▶ _Assignment_: Starting at the line with "bits (R178). -/" and going on through the line with "def localAccess (i", reproduce each line in the records below exactly and nothing more.
(Listed entries begins)
-- ==== Sys2Proof/Machine/Runs.lean ====
section
/-! DEFINITION. Instances and runs: how they start, meet their deadlines, are torn down, are compared and leave their records (spec
01_machine R22-R26, R30, 13_sequencing R328-R334, 14_containment R351, R365, R367-R369). -/

namespace Sys2Proof.Machine

/-! ### Tables and entries -/

/-- Key of a partition's table of a mode, and of the state of one of its entries. -/
def tableKey (p m : Nat) : Nat := 8 * p + m
def entKey (p m e : Nat) : Nat := 512 * tableKey p m + e

/-- A partition. -/
def Fab.part (f : Fab) (p : Nat) : Part := (mget p f.parts).getD {}
/-- The fabric with a partition changed. -/
def Fab.modPart (f : Fab) (p : Nat) (g : Part → Part) : Fab := { f with parts := mput p (g (f.part p)) f.parts }
/-- A partition's table of a mode. -/
def Fab.table (f : Fab) (p m : Nat) : Option Table := mget (tableKey p m) f.tables
/-- An entry of a table. -/
def Fab.entry (f : Fab) (p m e : Nat) : Option Entry := (f.table p m).bind fun t => t.entries[e]?
/-- What the sequencer keeps of an entry. -/
def Fab.ent (f : Fab) (p m e : Nat) : EntSt := (mget (entKey p m e) f.ents).getD {}
/-- The fabric with that changed. -/
def Fab.modEnt (f : Fab) (p m e : Nat) (g : EntSt → EntSt) : Fab := { f with ents := mput (entKey p m e) (g (f.ent p m e)) f.ents }

/-- Block, placement and logical slot of an entry's fallback; nothing where it has none (R323, R346). -/
def Fab.fallbackOf (f : Fab) (p m e : Nat) : Option (Nat × Nat × Fin 4) :=
  let fb := match (f.ent p m e).fb with
    | some x => x
    | none => let t := (f.entry p m e).getD {}; (t.fblock, t.fplace, t.fslot)
  if fb.1 = 255 then none else some fb

/-- Block, placement and slot of an instance. -/
def Fab.instPlace (f : Fab) (i : Inst) : Nat × Nat × Fin 4 :=
  match i.fb with
  | some x => x
  | none => let t := (f.entry i.part i.mode i.entry).getD {}; (t.block, t.place, t.slot)

/-- The tag that an instance runs under (R323): its own, or that of the first valid predecessor's last run. -/
def Fab.instTag (f : Fab) (i : Inst) : BitVec 16 :=
  let t := (f.entry i.part i.mode i.entry).getD {}
  if i.fb.isNone && t.tagSrc == 2 then (t.preds.head?.map fun q => (f.ent i.part i.mode q).lastTag).getD i.tag else i.tag

/-- Is an entry of the safety class, by its own flag or by its partition's (R29, R203, R322, R323; log 27)? -/
def Fab.safetyEntry (f : Fab) (p m e : Nat) : Bool := ((f.entry p m e).getD {}).safety || (f.part p).safety

/-- Regions of a placement of an image, each with the tick of its first row: a start tick and the copy's offset (R24). -/
def Fab.regions (f : Fab) (p m place img start : Nat) : List Copy :=
  let im := (mget img f.images).getD {}
  let os := ((f.table p m).bind fun t => t.places[place]?).getD []
  (os.zip (List.range os.length)).map fun ((x, y), k) =>
    { ox := x, oy := y, cols := im.cols, rows := im.rows, start := start + im.offs.getD k 0 }
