/-- R159: CNTI sets a counter's limit and clears its count and wrap bit; CNTS steps it where its predicate is 1 and, chained, where the
counter before it wrapped, else clears its wrap bit, and delivers whether it wrapped. -/
def Sys2Proof.Spec.CountersStepAndWrap : Prop :=
  (∀ (m : BitVec 2) (wr : Wires) (s : State),
    let i := Instr.cnti m wr
    let r := s.row i
    s.executes i → r.a.p = false →
    ∃ t, exec i s = .next t ∧ t.agenda = s.agenda ∧
      r.Effect { r.sl with cnt := r.sl.cnt.set m.toFin ⟨0, r.a.v, false⟩ } r.consumed Out.none t.fab) ∧
  (∀ (c o : BitVec 4) (m : BitVec 3) (wr : Wires) (s : State) (p : Bool),
    let i := Instr.cnts c o m wr
    let r := s.row i
    Spec.clear i s → (c = 0 ∨ r.pred c.toNat = some (p, false)) →
    let n : Fin 4 := Fin.ofNat 4 (m.toNat % 4)
    let k := r.sl.cnt.get n
    let go := (c == 0 || p) && (!m.getLsbD 2 || (r.sl.cnt.get (n - 1)).wrap)
    let w := if go then Spec.counterStep k else ({ k with wrap := false }, false)
    Spec.emits i s { r.sl with cnt := r.sl.cnt.set n w.1 } (Spec.inputLane c.toNat) ⟨bit 32 w.2, false, r.resTy .i32⟩ w.2)

/-- R159, R161: CNTL, ROWQ, IOFQ and FRMQ deliver the count, limit, row counter, stall count, offset or frame that they select; the
offset is signed. -/
def Sys2Proof.Spec.QueryRowsDeliverTheirValue : Prop :=
  ∀ (i : Instr) (s : State) (v : W32) (ty : Ty), Spec.queried i (s.row i) = some (v, ty) → s.executes i →
    Spec.delivers i s ⟨v, false, (s.row i).resTy ty⟩ 0 (s.row i).sl.emr

/-- R162: DLY delivers the oldest value of its queue and appends A's, with its poison bit. -/
def Sys2Proof.Spec.DelayRowsShiftTheirQueue : Prop :=
  ∀ (m : BitVec 4) (wr : Wires) (s : State) (x : Val) (xs : List Val),
    let i := Instr.dly m wr
    let r := s.row i
    s.executes i → r.sl.dly = x :: xs →
    let v : TV := ⟨x.v, x.p, r.a.ty⟩
    ∃ t, exec i s = .next t ∧ t.agenda = s.agenda ∧
      r.Effect (r.slotWith { r.sl with dly := xs ++ [⟨r.a.v, r.a.p⟩] } v 0 r.sl.emr) r.consumed
        (r.linksOut (Route.links wr.route) fun ty => linkToken ty v) t.fab

/-- R160: CTXP sets the own context's level in every element of the region and delivers the level before; PHASE clears the own H bit
and, handing over, sets the target's where the target has an active run. -/
def Sys2Proof.Spec.ContextRowsChangeTheFiringKeys : Prop :=
  (∀ (c : BitVec 4) (m : BitVec 2) (wr : Wires) (s : State) (p : Bool),
    let i := Instr.ctxp c m wr
    let r := s.row i
    Spec.clear i s → (c = 0 ∨ r.pred c.toNat = some (p, false)) →
    let v : TV := ⟨r.sl.lvl.zeroExtend 32, false, r.resTy .n32⟩
    ∃ t f, exec i s = .next t ∧ t.agenda = s.agenda ∧
      r.Effect (r.slotWith r.sl v 0 r.sl.emr) (Spec.inputLane c.toNat)
        (r.linksOut (Route.links wr.route) fun ty => linkToken ty v) f ∧
      Spec.keysOf f t.fab fun x k y => if (c = 0 ∨ p = true) ∧ x ∈ r.cp.elems ∧ k = r.c then { y with lvl := m } else y) ∧
  (∀ (c : BitVec 4) (m : BitVec 3) (wr : Wires) (s : State) (p : Bool),
    let i := Instr.phase c m wr
    let r := s.row i
    (c = 0 ∨ r.pred c.toNat = some (p, false)) →
    let target : Ctx := Fin.ofNat 4 (m.toNat % 4)
    ∃ t f, exec i s = .next t ∧ t.agenda = s.agenda ∧ r.Effect r.sl (Spec.inputLane c.toNat) Out.none f ∧
      Spec.keysOf f t.fab fun x k y =>
        if (c = 0 ∨ p = true) ∧ x ∈ r.cp.elems then
          (if k = r.c then { y with h := false }
           else if k = target ∧ m.getLsbD 2 = true ∧ y.run.isSome = true then { y with h := true } else y)
        else y)

/-- R163: ARMX takes its predicate, pushes it on cout, and the row of the chosen arm issues next in its place. -/
def Sys2Proof.Spec.ArmxIssuesTheChosenArm : Prop :=
  ∀ (c o : BitVec 4) (m : BitVec 3) (wr : Wires) (s : State) (p : Bool),
    let i := Instr.armx c o m wr
    let r := s.row i
    s.fab.armP = false → r.tape = none → c ≠ 0 → r.pred c.toNat = some (p, false) →
    ∃ t, exec i s = .next t ∧
      t.agenda = .arm r.e r.c (r.sh.arms.getD (2 * m.toNat + if p then 1 else 0) 0) false :: s.agenda ∧
      r.Effect r.sl (Spec.inputLane c.toNat) (Row.ctlOut o p false) t.fab

/-- Control rows emit their value, or poison under a poisoned predicate. -/
def Obligations.ControlValueRowsEmitOrPoison : Prop :=
  Spec.ControlRowsEmitTheirValue ∧ Spec.PoisonedPredicatesPoisonControlValues

/-- STEER, MERGE, MERGEA, GATE and DROP choose their token. -/
def Obligations.RoutingRowsChooseTheirToken : Prop :=
  Spec.SteerSendsToTheChosenSide ∧ Spec.MergesDeliverTheTakenArm ∧ Spec.GateAndDropActOnTheirPredicate

/-- EOSE, counters, queries, delays, firing keys and ARMX. -/
def Obligations.CountersQueriesKeysAndArms : Prop :=
  Spec.EoseEmitsEndOfStream ∧ Spec.CountersStepAndWrap ∧ Spec.QueryRowsDeliverTheirValue ∧ Spec.DelayRowsShiftTheirQueue ∧ Spec.ContextRowsChangeTheFiringKeys ∧ Spec.ArmxIssuesTheChosenArm

/-! ## Tile accesses, window accesses, atomics -/

namespace Sys2Proof.Spec

/-- The slot after a row of queue C, issued at row counter g, has made the push it reserved (R169). -/
def pushedAt (r : Row) (g : Nat) (sl : Slot) : Slot :=
  match r.pushFifo with
  | some k => slotPush k r.now (BitVec.ofNat 16 g) sl
  | none => sl

/-- The slot after a row of queue C that retires as it issues (R169). -/
def pushed (r : Row) (sl : Slot) : Slot := pushedAt r r.g sl

/-- The handle operand of a tile or window access: rd for a store or FESET, A otherwise (R177). -/
def handle (i : Instr) (r : Row) : TV :=
  match i with
  | .stt .. | .sttf .. | .feset .. | .gst .. | .gstf .. => r.d
  | _ => r.a

/-- The operands that the access names its place with, and FESET's value, are no poison (R385). -/
def placed (i : Instr) (r : Row) : Prop := (handle i r).p = false ∧ r.b.p = false

/-- The item's offset in the tile: i × s with i = u(b) + imm7 (R177). -/
def itemOffset (r : Row) : Nat := (r.b.v.toNat + r.imm7) * 2 ^ r.size

/-- An item zero- or sign-extended to 32 bits (R178). -/
def extended (r : Row) (item : Nat) : W32 :=
  if r.sx = true ∧ r.size = 0 then (BitVec.ofNat 8 item).signExtend 32
  else if r.sx = true ∧ r.size = 1 then (BitVec.ofNat 16 item).signExtend 32
  else BitVec.ofNat 32 item

/-- What a load delivers: the item, or poison of cause UNCORR where the word is poison. -/
def loaded (r : Row) (item tag : Nat) : TV :=
  if tag / 2 % 2 = 1 then ⟨poisonOf 2 r.e, true, r.resTy .i32⟩ else ⟨extended r item, false, r.resTy .i32⟩

/-- What the tile accesses do at E, where their word is in the state that they wait for (R178): the value delivered, the bytes stored, the
word's tag after (bit 0 set: empty; bit 1: poison). -/
def localAccess (i : Instr) (r : Row) (item tag : Nat) : Option (Option TV × List Byte × Nat) :=
  let bytes := leBytes (2 ^ r.size) r.a.v.toNat
  match i with
  | .ldt .. => some (some (loaded r item tag), [], tag)
  | .ldts .. => if tag % 2 = 0 then some (some (loaded r item tag), [], tag) else none
  | .ldte .. => if tag % 2 = 0 then some (some (loaded r item tag), [], tag + 1) else none
  | .feq .. => some (some ⟨BitVec.ofNat 32 ((1 - tag % 2) + 2 * (tag / 2 % 2)), false, r.resTy .n32⟩, [], tag)
  | .stt .. => if r.a.p = false ∧ r.size < 3 then some (none, bytes, tag) else none
  | .sttf .. => if r.a.p = false ∧ r.size < 3 ∧ tag % 2 = 1 then some (none, bytes, tag - 1) else none
  | .feset .. => if r.a.p then none else
      some (none, [], (if r.a.v.getLsbD 0 then 0 else 1) + (if r.a.v.getLsbD 1 then 0 else tag / 2 * 2))
  | _ => none

/-- Bytes at a place and the tag of its word changed; every other byte and tag of memory stays. -/
def stored (f t : Fab) (loc : Nat) (bytes : List Byte) (tag : Nat) : Prop :=
  (∀ a, memGet t.mem a = if loc ≤ a ∧ a < loc + bytes.length then bytes.getD (a - loc) 0 else memGet f.mem a) ∧
  (∀ a, t.tag a = if a / 8 = loc / 8 then tag else f.tag a)

/-- No cut of the row's copy is open or kept, and no page moves. -/
def uncut (r : Row) : Prop := r.cp.cutOpen = none ∧ r.cp.cutDone = none ∧ r.f.migs = []

/-- The instructions that address a window (R191, R229). -/
def windowed : Instr → Bool
  | .gld .. | .gst .. | .glds .. | .gstf .. | .aadd .. | .amin .. | .amax .. | .aand .. | .aor .. | .axch .. | .acas .. | .afadd .. => true
  | _ => false

/-- The slot after a row's poison has also reached the second register of a 64-bit atomic (R229, R385). -/
def paired (i : Instr) (r : Row) (p : W32) (sl : Slot) : Slot :=
  match i with
  | .aadd .. | .amin .. | .amax .. | .aand .. | .aor .. | .axch .. | .acas .. =>
    if r.size = 3 ∧ r.wr.reg.we = true then { sl with regs := sl.regs.set (r.wr.reg.rd + 1).toFin ⟨p, true⟩ } else sl
  | _ => sl

/-- The tile instructions of R178. -/
def tiled : Instr → Bool
  | .ldt .. | .stt .. | .ldts .. | .sttf .. | .ldte .. | .feset .. | .feq .. => true
  | _ => false

/-- The operands that are no address and must not be poison for the access to be sent: FESET's value, an atomic's v and c (R229, R385). -/
def valued (i : Instr) (r : Row) : Prop :=
  match i with
  | .feset .. => r.a.p = false
  | .aadd .. | .amin .. | .amax .. | .aand .. | .aor .. | .axch .. | .acas .. | .afadd .. =>
    ∀ x ∈ r.atomOperands, x.p = false
  | _ => True

/-- An atomic's new value of n bits from old, v and c (R230). -/
def atomicValue (opc n : Nat) (unsigned : Bool) (old v c : Nat) : Option Nat :=
  let less (a b : Nat) : Prop := if unsigned then a < b else (BitVec.ofNat n a).toInt < (BitVec.ofNat n b).toInt
  have : ∀ a b, Decidable (less a b) := fun a b => by unfold less; split <;> infer_instance
  match opc with
  | 0x8B => some ((old + v) % 2 ^ n)
  | 0x8C => some (if less v old then v else old)
  | 0x8D => some (if less v old then old else v)
  | 0x8E => some (old &&& v)
  | 0x8F => some (old ||| v)
  | 0x90 => some v
  | 0x91 => some (if old = c then v else old)
  | _ => none

end Sys2Proof.Spec

/-- R177, R178: at E, an access whose word is in the state it waits for is performed on its issue tick: loads deliver the item, stores write
exactly its bytes, F and poison change as stated; no other byte of memory, no other register and no flag changes. -/
def Sys2Proof.Spec.LocalAccessesActOnTheirItem : Prop :=
  ∀ (i : Instr) (s : State) (t : Tile) (res : Option TV) (bytes : List Byte) (tag : Nat),
    let r := s.row i
    let h := handleOf (Spec.handle i r).v
    let loc := elemBase r.e + 512 * t.loc + Spec.itemOffset r
    let frame := (s.fab.rowOf r.e r.c).2
    Spec.tiled i = true → s.executes i → Spec.placed i r → Spec.uncut r →
    s.fab.tileOf r.e r.c h = some t → t.lvl = 1 → Spec.itemOffset r + 2 ^ r.size ≤ t.byteLen →
    s.fab.tag loc < 4 → s.fab.chainOk r.e r.c r.runId r.copyNo frame r.wave = true →
    r.run.regen = none → Spec.localAccess i r (s.fab.load loc (2 ^ r.size)) (s.fab.tag loc) = some (res, bytes, tag) →
    let new := match res with
      | some v => r.slotWith (Spec.pushed r (r.tokens r.sl)) v 0 r.sl.emr
      | none => Spec.pushed r (r.tokens r.sl)
    let out := match res with
      | some v => r.linksOut (Route.links r.wr.route) fun ty => linkToken ty v
      | none => Out.none
    ∃ t', exec i s = .next t' ∧ t'.agenda = s.agenda ∧ Spec.stored s.fab t'.fab loc bytes tag ∧
      ({ r with f := { (s.fab.useTile r.e h).perform r.e r.runId r.copyNo frame r.wave with
          mem := t'.fab.mem, tags := t'.fab.tags } } : Row).Effect new r.consumed out t'.fab

/-- R171, R177: an access through an invalid handle, or to an item outside its tile, writes nothing and does not wait; a load delivers
poison of cause ELEMFAULT, a 64-bit atomic to both its registers. -/
def Sys2Proof.Spec.InvalidHandlesFaultTheAccess : Prop :=
  ∀ (i : Instr) (s : State),
    let r := s.row i
    Spec.tiled i = true ∨ Spec.windowed i = true → s.executes i → Spec.placed i r → Spec.valued i r →
    (∀ t, s.fab.tileOf r.e r.c (handleOf (Spec.handle i r).v) = some t →
      if Spec.windowed i then t.lvl ≠ 3 ∨ t.homeg = false else t.byteLen < Spec.itemOffset r + 2 ^ r.size) →
    let base := Spec.pushed r (r.tokens r.sl)
    let v : TV := ⟨poisonOf 9 r.e, true, r.resTy .i32⟩
    let store := match i with | .stt .. | .sttf .. | .feset .. | .gst .. | .gstf .. => true | _ => false
    ∃ t, exec i s = .next t ∧ t.agenda = s.agenda ∧
      r.Effect (if store then base else Spec.paired i r v.v (r.slotWith base v 0 r.sl.emr)) r.consumed
        (if store then Out.none else r.linksOut (Route.links r.wr.route) fun ty => linkToken ty v) t.fab

/-- R385: an access with a poison address operand makes no access; its destinations, both registers of a 64-bit atomic among them, receive the payload of the first
one, in the order A, B, rd; one that would change memory is a poison-consumed event. -/
def Sys2Proof.Spec.PoisonAddressesMakeNoAccess : Prop :=
  ∀ (i : Instr) (s : State) (p : TV),
    let r := s.row i
    Spec.tiled i = true ∨ Spec.windowed i = true → s.executes i →
    let store := match i with | .stt .. | .sttf .. | .feset .. | .gst .. | .gstf .. => true | _ => false
    (if store then [r.b, r.d] else [r.a, r.b]).find? (·.p) = some p →
    ∃ t, exec i s = .next t ∧ t.agenda = s.agenda ∧ (∀ a, memGet t.fab.mem a = memGet s.fab.mem a ∧ t.fab.tag a = s.fab.tag a) ∧
      (t.fab.slot r.e r.c).fb = (if store then r.sl.fb else ⟨p.v, true, r.resTy .i32⟩) ∧
      (r.wr.route.reg = true → store = false → (t.fab.slot r.e r.c).regs.get r.wr.reg.rd.toFin = ⟨p.v, true⟩) ∧
      (Spec.paired i r p.v r.sl ≠ r.sl → (t.fab.slot r.e r.c).regs.get (r.wr.reg.rd + 1).toFin = ⟨p.v, true⟩)

/-- R177, R191, R230: an access at D or through a window issues, and holds its element until the tick on which it completes: 16 t later at
D, 44 t at G, 48 t for an atomic. -/
def Obligations.DistantAccessesHoldTheirElement : Prop :=
  ∀ (i : Instr) (s : State) (t : Tile),
    let r := s.row i
    let h := handleOf (Spec.handle i r).v
    Spec.tiled i = true ∨ Spec.windowed i = true → s.executes i → Spec.placed i r → Spec.valued i r →
    s.fab.tileOf r.e r.c h = some t →
    (if Spec.windowed i then t.lvl = 3 ∧ t.homeg = true else t.lvl ≠ 1 ∧ Spec.itemOffset r + 2 ^ r.size ≤ t.byteLen) →
    let ticks := if t.lvl = 2 then 16 else if 0x8B ≤ r.opc then 48 else 44
    let held : Hold :=
      { kind := .scalar, c := r.c, run := r.runId, copy := r.copyNo, frame := (s.fab.rowOf r.e r.c).2, g := r.g
        op := r.op, wr := r.wr, armP := false, a := r.a, b := r.b, d := r.d, h := h, isG := t.lvl == 3
        va := t.loc + Spec.itemOffset r, loc := t.base r.e + Spec.itemOffset r, placed := t.lvl != 3, due := r.now + ticks }
    ∃ t', exec i s = .next t' ∧ t'.agenda = s.agenda ∧ (t'.fab.elem r.e).hold = some held ∧
      (⟨r.now + ticks, 0, .instr (.scalarAccessCompletion r.e)⟩ : Ev) ∈ t'.fab.evq ∧
      ({ r with f := (s.fab.useTile r.e h).modElem r.e fun x => { x with hold := some held } } : Row).Effect
        (r.tokens r.sl) r.consumed Out.none t'.fab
(Listed entries ends)
▶ _Your response_:
/-- An item zero- or sign-extended to 32 bits (R178). -/
def extended (r : Row) (item : Nat) : W32 :=
  if r.sx = true ∧ r.size = 0 then (BitVec.ofNat 8 item).signExtend 32
  else if r.sx = true ∧ r.size = 1 then (BitVec.ofNat 16 item).signExtend 32
  else BitVec.ofNat 32 item

/-- What a load delivers: the item, or poison of cause UNCORR where the word is poison. -/
def loaded (r : Row) (item tag : Nat) : TV :=
  if tag / 2 % 2 = 1 then ⟨poisonOf 2 r.e, true, r.resTy .i32⟩ else ⟨extended r item, false, r.resTy .i32⟩

/-- What the tile accesses do at E, where their word is in the state that they wait for (R178): the value delivered, the bytes stored, the
word's tag after (bit 0 set: empty; bit 1: poison). -/
def localAccess (i : Instr) (r : Row) (item tag : Nat) : Option (Option TV × List Byte × Nat) :=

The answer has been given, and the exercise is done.